At the threshold of these cases we are confronted with the right of appellant to have them reviewed in this court. Its lands had been sold for taxes, purchased by the township, and bills had been filed in the Court of Chancery by the township to foreclose the equity of redemption of the owner. Answers were filed setting up invalidity of the tax sales and under chapter 202 of the laws of 1925 (page 480) proceedings were stayed in that court to permit the owner to apply to the Supreme Court for writs ofcertiorari to review the legality of the tax sales.
Application for such writs was made to a justice of the Supreme Court, his allocatur was given and the writs issued. Thereafter, and before return to the writs had been made, notice was given by counsel for the township of a motion to vacate theallocatur previously allowed. This motion was granted without prejudice to the right of appellant to apply to the Supreme Court. From the order granting the motion to vacate theallocatur in each case, these appeals are taken. *Page 222
Without entering into the questions involved in the sales proceedings we are of opinion that the appellant is without standing in this court.
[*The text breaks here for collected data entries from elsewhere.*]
-- ==== Sys2Proof/Laws/State.lean ====
section
/-! SUPPORT. What each update does to each field: one lemma per field per update, true by unfolding. -/
namespace Sys2Proof.Laws
open Sys2Proof.Machine
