-- ==== Sys2Proof/Laws/Frames.lean ====
section
/-! SUPPORT. From `Within` to equal fields: a list of updates that writes only the fields of `T` leaves every other field, and the
pitch registers where `T` lacks them, as they were. -/
namespace Sys2Proof.Laws
open Sys2Proof.Machine

/-- A projection that no update of `us` changes is as before. -/
theorem keeps_applyAll {β : Type} {P : State → β} {us : List Upd} (h : ∀ u ∈ us, ∀ s, P (applyUpd u s) = P s) (s : State) :
    P (applyAll us s) = P s := by
  induction us generalizing s with
  | nil => rfl
  | cons u us ih =>
    exact (ih (fun v hv => h v (List.mem_cons_of_mem _ hv)) _).trans (h u (List.mem_cons_self ..) s)

/-- An update of another field keeps a projection, if those that change it write field `k`. -/
theorem keeps_within {β : Type} {P : State → β} {T k : Nat} {us : List Upd} (w : Within T us) (hT : T.testBit k = false)
    (hP : ∀ u s, P (applyUpd u s) = P s ∨ fieldOf u = k) (s : State) : P (applyAll us s) = P s :=
  keeps_applyAll (fun u hu s => (hP u s).resolve_right (fun e => by
    have := within_iff.1 w u hu
    rw [e, hT] at this
    exact Bool.noConfusion this)) s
The power to grant writs of certiorari, with a single exception, resides inherently in the Supreme Court, and is discretionary in character. It is a power that can neither be withdrawn from it by legislative authority nor conferred on other tribunals. Green v. Heritage, 64 N.J.L. 571. That both its allowance and the withdrawal of allocatur for its issue are discretionary is, we think, demonstrated by the research and reasoning of Mr. Justice Minturn in the case ofWinegrath v. Fairview, 77 Id. 448; a discretion that cannot be reviewed in this court.
The appeals are dismissed, with costs.